[Data entries]
------------------------

-- ==== Sys2Proof/Machine/Flags.lean ====
section
/-!
DEFINITION. The machine has no flags (spec/10_state.md R19): a conditional jump tests the current
value of one register. These are the three conditions (spec/43_jump.md R101).
-/

namespace Sys2Proof.Machine

/-- The condition of JNZ: not zero (43 R103). -/
def condNotZero (w : Word) : Bool := w.toNat != 0

/-- The condition of JZ: zero (43 R105). -/
def condZero (w : Word) : Bool := w.toNat == 0

/-- The condition of JN: 32768 or above, that is bit 15 set (43 R106). -/
def condNegative (w : Word) : Bool := decide (32768 ≤ w.toNat)

end Sys2Proof.Machine
end

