/-- V7 -/
theorem test_li_V7 :
    cycle (atState 0 [] [(0, 0x0042), (1, 0x03E8)]) (fun t => t.pc == 2 && t.readReg 2 == 1000) = true := by decide

/-- V8 -/
theorem test_li_V8 :
    cycle (atState 65535 [] [(65535, 0x0002), (0, 0x1234)]) (fun t => t.pc == 1 && t.readReg 0 == 4660) = true := by decide

/-- V11 -/
theorem test_invalid31_V11 :
    cycle (atState 65535 [] [(65535, 0xFFFF)]) (fun t => t.pc == 0) = true := by decide

/-- V12 -/
theorem test_invalid31_V12 :
    cycle (atState 20 [] [(20, 0x00BF), (21, 17)]) (fun t => t.pc == 21) = true := by decide

/-- V13 -/
theorem test_ld_V13 :
    cycle (atState 0 [] [(0, 0x0023), (1, 0x0064), (100, 200), (200, 1234)]) (fun t => t.pc == 2 && t.readReg 1 == 1234) = true := by decide

/-- V15 -/
theorem test_ld_V15 :
    cycle (atState 20 [] [(20, 0x0003), (21, 0x0015)]) (fun t => t.pc == 22 && t.readReg 0 == 21) = true := by decide

/-- V16 -/
theorem test_ldind_V16 :
    cycle (atState 4 [(0, 300)] [(4, 0x0044), (300, 77)]) (fun t => t.pc == 5 && t.readReg 2 == 77) = true := by decide

/-- V17 -/
theorem test_ldind_V17 :
    cycle (atState 0 [(7, 300)] [(0, 0x07E4), (300, 301)]) (fun t => t.pc == 1 && t.readReg 7 == 301) = true := by decide

/-- V18 -/
theorem test_ldio_V18 :
    cycle (atState 9 [(0, 2)] [(9, 0x0065), (10, 0x0013), (21, 33)]) (fun t => t.pc == 11 && t.readReg 3 == 33) = true := by decide

/-- V19 -/
theorem test_ldio_V19 :
    cycle (atState 100 [(1, 65535)] [(100, 0x0125), (101, 0x0002), (1, 51966)]) (fun t => t.pc == 102 && t.readReg 1 == 51966) = true := by decide

/-- V21 -/
theorem test_stio_V21 :
    cycle (atState 11 [(0, 2), (3, 33)] [(11, 0x1806), (12, 0x0016)]) (fun t => t.pc == 13 && t.readMem 24 == 33) = true := by decide

/-- V22 -/
theorem test_stio_V22 :
    cycle (atState 0 [(2, 65530)] [(0, 0x1206), (1, 0x000A)]) (fun t => t.pc == 2 && t.readMem 4 == 65530) = true := by decide

/-- V25 -/
theorem test_st_V25 :
    cycle (atState 9 [(1, 15)] [(9, 0x0113), (10, 0x000D)]) (fun t => t.pc == 11 && t.readMem 13 == 15) = true := by decide

/-- V26 -/
theorem test_st_V26 :
    cycle (atState 40 [(1, 7)] [(40, 0x0113), (41, 0x0029)]) (fun t => t.pc == 42 && t.readMem 41 == 7) = true := by decide

/-- V30 -/
theorem test_add_V30 :
    cycle (atState 0 [(0, 40000), (1, 40000)] [(0, 0x0847)]) (fun t => t.pc == 1 && t.readReg 2 == 14464) = true := by decide

/-- V31 -/
theorem test_add_V31 :
    cycle (atState 0 [(0, 32769)] [(0, 0x0007)]) (fun t => t.pc == 1 && t.readReg 0 == 2) = true := by decide

/-- V33 -/
theorem test_sub_V33 :
    cycle (atState 0 [(0, 5), (1, 7)] [(0, 0x0848)]) (fun t => t.pc == 1 && t.readReg 2 == 65534) = true := by decide

/-- V35 -/
theorem test_sub_V35 :
    cycle (atState 0 [(0, 0), (1, 32768)] [(0, 0x0848)]) (fun t => t.pc == 1 && t.readReg 2 == 32768) = true := by decide

/-- V39 -/
theorem test_neg_V39 :
    cycle (atState 0 [(0, 32768)] [(0, 0x0029)]) (fun t => t.pc == 1 && t.readReg 1 == 32768) = true := by decide

/-- V40 -/
theorem test_neg_V40 :
    cycle (atState 0 [(0, 65535)] [(0, 0x0029)]) (fun t => t.pc == 1 && t.readReg 1 == 1) = true := by decide

/-- V41 -/
theorem test_xor_V41 :
    cycle (atState 0 [(1, 23130), (3, 4080)] [(0, 0x198A)]) (fun t => t.pc == 1 && t.readReg 4 == 21930) = true := by decide

/-- V42 -/
theorem test_xor_V42 :
    cycle (atState 0 [(1, 23130)] [(0, 0x092A)]) (fun t => t.pc == 1 && t.readReg 1 == 0) = true := by decide

/-- V43 -/
theorem test_nand_V43 :
    cycle (atState 0 [(1, 23130), (2, 4080)] [(0, 0x110B)]) (fun t => t.pc == 1 && t.readReg 0 == 62895) = true := by decide

/-- V44 -/
theorem test_nand_V44 :
    cycle (atState 0 [(0, 9), (1, 65535), (2, 65535)] [(0, 0x110B)]) (fun t => t.pc == 1 && t.readReg 0 == 0) = true := by decide

/-- V46 -/
theorem test_and_V46 :
    cycle (atState 0 [(6, 4080), (7, 23130)] [(0, 0x37EC)]) (fun t => t.pc == 1 && t.readReg 7 == 2640) = true := by decide

/-- V47 -/
theorem test_or_V47 :
    cycle (atState 0 [(2, 23130), (3, 4080)] [(0, 0x1A2D)]) (fun t => t.pc == 1 && t.readReg 1 == 24570) = true := by decide

/-- V48 -/
theorem test_not_V48 :
    cycle (atState 0 [(0, 23130)] [(0, 0x002E)]) (fun t => t.pc == 1 && t.readReg 1 == 42405) = true := by decide

/-- V50 -/
theorem test_not_V50 :
    cycle (atState 0 [(0, 0)] [(0, 0x002E)]) (fun t => t.pc == 1 && t.readReg 1 == 65535) = true := by decide

/-- V51 -/
theorem test_addi_V51 :
    cycle (atState 2 [(0, 65535)] [(2, 0x0012), (3, 0x0001)]) (fun t => t.pc == 4 && t.readReg 0 == 0) = true := by decide

/-- V53 -/
theorem test_addi_V53 :
    cycle (atState 0 [(2, 32768)] [(0, 0x0272), (1, 0x8000)]) (fun t => t.pc == 2 && t.readReg 3 == 0) = true := by decide

/-- V54 -/
theorem test_j_V54 :
    cycle (atState 7 [(5, 40)] [(7, 0x050F)]) (fun t => t.pc == 40) = true := by decide

/-- V55 -/
theorem test_j_V55 :
    cycle (atState 9 [(0, 9)] [(9, 0x000F)]) (fun t => t.pc == 9) = true := by decide

/-- V57 -/
theorem test_jnz_V57 :
    cycle (atState 7 [(0, 32768)] [(7, 0x0010), (8, 0x0004)]) (fun t => t.pc == 4) = true := by decide

/-- V59 -/
theorem test_jnz_V59 :
    cycle (atState 65535 [(0, 0)] [(65535, 0x0010), (0, 0x0004)]) (fun t => t.pc == 1) = true := by decide

/-- V62 -/
theorem test_jimm_V62 :
    cycle (atState 65535 [] [(65535, 0x0011), (0, 0x0309)]) (fun t => t.pc == 777) = true := by decide

/-- V69 -/
theorem test_jimm_V69 :
    cycle (atState 3 [] [(3, 0xFFF1), (4, 0x0008)]) (fun t => t.pc == 8) = true := by decide

/-- V63 -/
theorem test_jz_V63 :
    cycle (atState 10 [(4, 0)] [(10, 0x0414), (11, 0x0014)]) (fun t => t.pc == 20) = true := by decide

/-- V64 -/
theorem test_jz_V64 :
    cycle (atState 10 [(4, 1)] [(10, 0x0414), (11, 0x0014)]) (fun t => t.pc == 12) = true := by decide

/-- V65 -/
theorem test_jn_V65 :
    cycle (atState 5 [(2, 32767)] [(5, 0x0215), (6, 0x0009)]) (fun t => t.pc == 7) = true := by decide

/-- V66 -/
theorem test_jn_V66 :
    cycle (atState 5 [(2, 32768)] [(5, 0x0215), (6, 0x0009)]) (fun t => t.pc == 9) = true := by decide

/-! The assembler and the disassembler: 95_test_vectors.md sections 1 and 4. -/

/-- a label used before and one used after its definition (30 R73) -/
theorem test_assemble_labels :
    assemble "s:\njz r4, e\njimm s\ne:" =
      .ok [(0, 0x0414), (1, 4), (2, 0x0011), (3, 0)] := by decide

/-- the address first in the line, second in memory (30 R56) -/
theorem test_assemble_st : assemble "st 13, r1 ; x" = .ok [(0, 0x0113), (1, 13)] := by decide

theorem test_assemble_S3 :
    assemble "xyz r0, r1" = .error (.diagnostic 1 .unrecognizedInstruction) := by decide
theorem test_assemble_S10 :
    assemble ".org 10\n.org 5" = .error (.diagnostic 2 .nonMonotonicOrg) := by decide
theorem test_assemble_A1 : assemble "" = .ok [] := by decide
theorem test_assemble_A2 : assemble "a:\na:" = .error (.diagnostic 2 .labelRedefinition) := by decide
theorem test_assemble_A3 : assemble ".org" = .error (.diagnostic 1 .directiveArgumentError) := by decide
theorem test_assemble_A4 : assemble ".org 4\n.org 4\n.val 9" = .ok [(4, 9)] := by decide
theorem test_assemble_A5 : assemble ".val 65536" = .error (.diagnostic 1 .directiveArgumentError) := by
  decide
theorem test_assemble_A6 : assemble ".val -1" = .ok [(0, 65535)] := by decide
theorem test_assemble_A7 : assemble ".val x" = .error (.diagnostic 1 .directiveArgumentError) := by decide
/-- R67 and R68: what is no number is refused, whatever its characters. -/
theorem test_directive_not_a_number :
    (assemble ".org ?" = .error (.diagnostic 1 .directiveArgumentError) ∧
      assemble ".org -" = .error (.diagnostic 1 .directiveArgumentError) ∧
      assemble ".org _x" = .error (.diagnostic 1 .directiveArgumentError)) ∧
    assemble ".val ?" = .error (.diagnostic 1 .directiveArgumentError) ∧
      assemble ".val -" = .error (.diagnostic 1 .directiveArgumentError) ∧
      assemble ".val _x" = .error (.diagnostic 1 .directiveArgumentError) ∧
      assemble ".val 'a'" = .error (.diagnostic 1 .directiveArgumentError) := by decide
/-- U19: numbers in another notation have no answer. -/
theorem test_directive_other_notation :
    assemble ".val 0x10" = .error (.unspecified 1 .otherSpelling) ∧
      assemble ".val $10" = .error (.unspecified 1 .otherSpelling) := by decide
theorem test_assemble_A8 : assemble "add r0, r1" = .error (.diagnostic 1 .argumentCountMismatch) := by
  decide
theorem test_assemble_A9 : assemble "mv r0, r8" = .error (.diagnostic 1 .badOperandSyntax) := by decide
theorem test_assemble_A10 : assemble "mv r0, 5" = .error (.diagnostic 1 .badOperandSyntax) := by decide
theorem test_assemble_A11 : assemble "jimm nowhere" = .error (.diagnostic 1 .unresolvedLabel) := by decide
theorem test_assemble_A12 : assemble "li r0, 70000" = .error (.diagnostic 1 .operandOutOfRange) := by
  decide
theorem test_assemble_A13 : assemble "li r0, 1\n\nxyz" = .ok [(0, 2), (1, 1)] := by decide
theorem test_assemble_A14 : assemble "LI r0, 1" = .ok [(0, 2), (1, 1)] := by decide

------------------------

▶ _Your task_:
An exact copy of the data is needed, running from its first line through the line that holds "(43 R105). -/", and nothing beyond that.

▶ _Output below_:
-- ==== Sys2Proof/Machine/Flags.lean ====
section
/-!
DEFINITION. The machine has no flags (spec/10_state.md R19): a conditional jump tests the current
value of one register. These are the three conditions (spec/43_jump.md R101).
-/

namespace Sys2Proof.Machine

/-- The condition of JNZ: not zero (43 R103). -/
def condNotZero (w : Word) : Bool := w.toNat != 0

/-- The condition of JZ: zero (43 R105). -/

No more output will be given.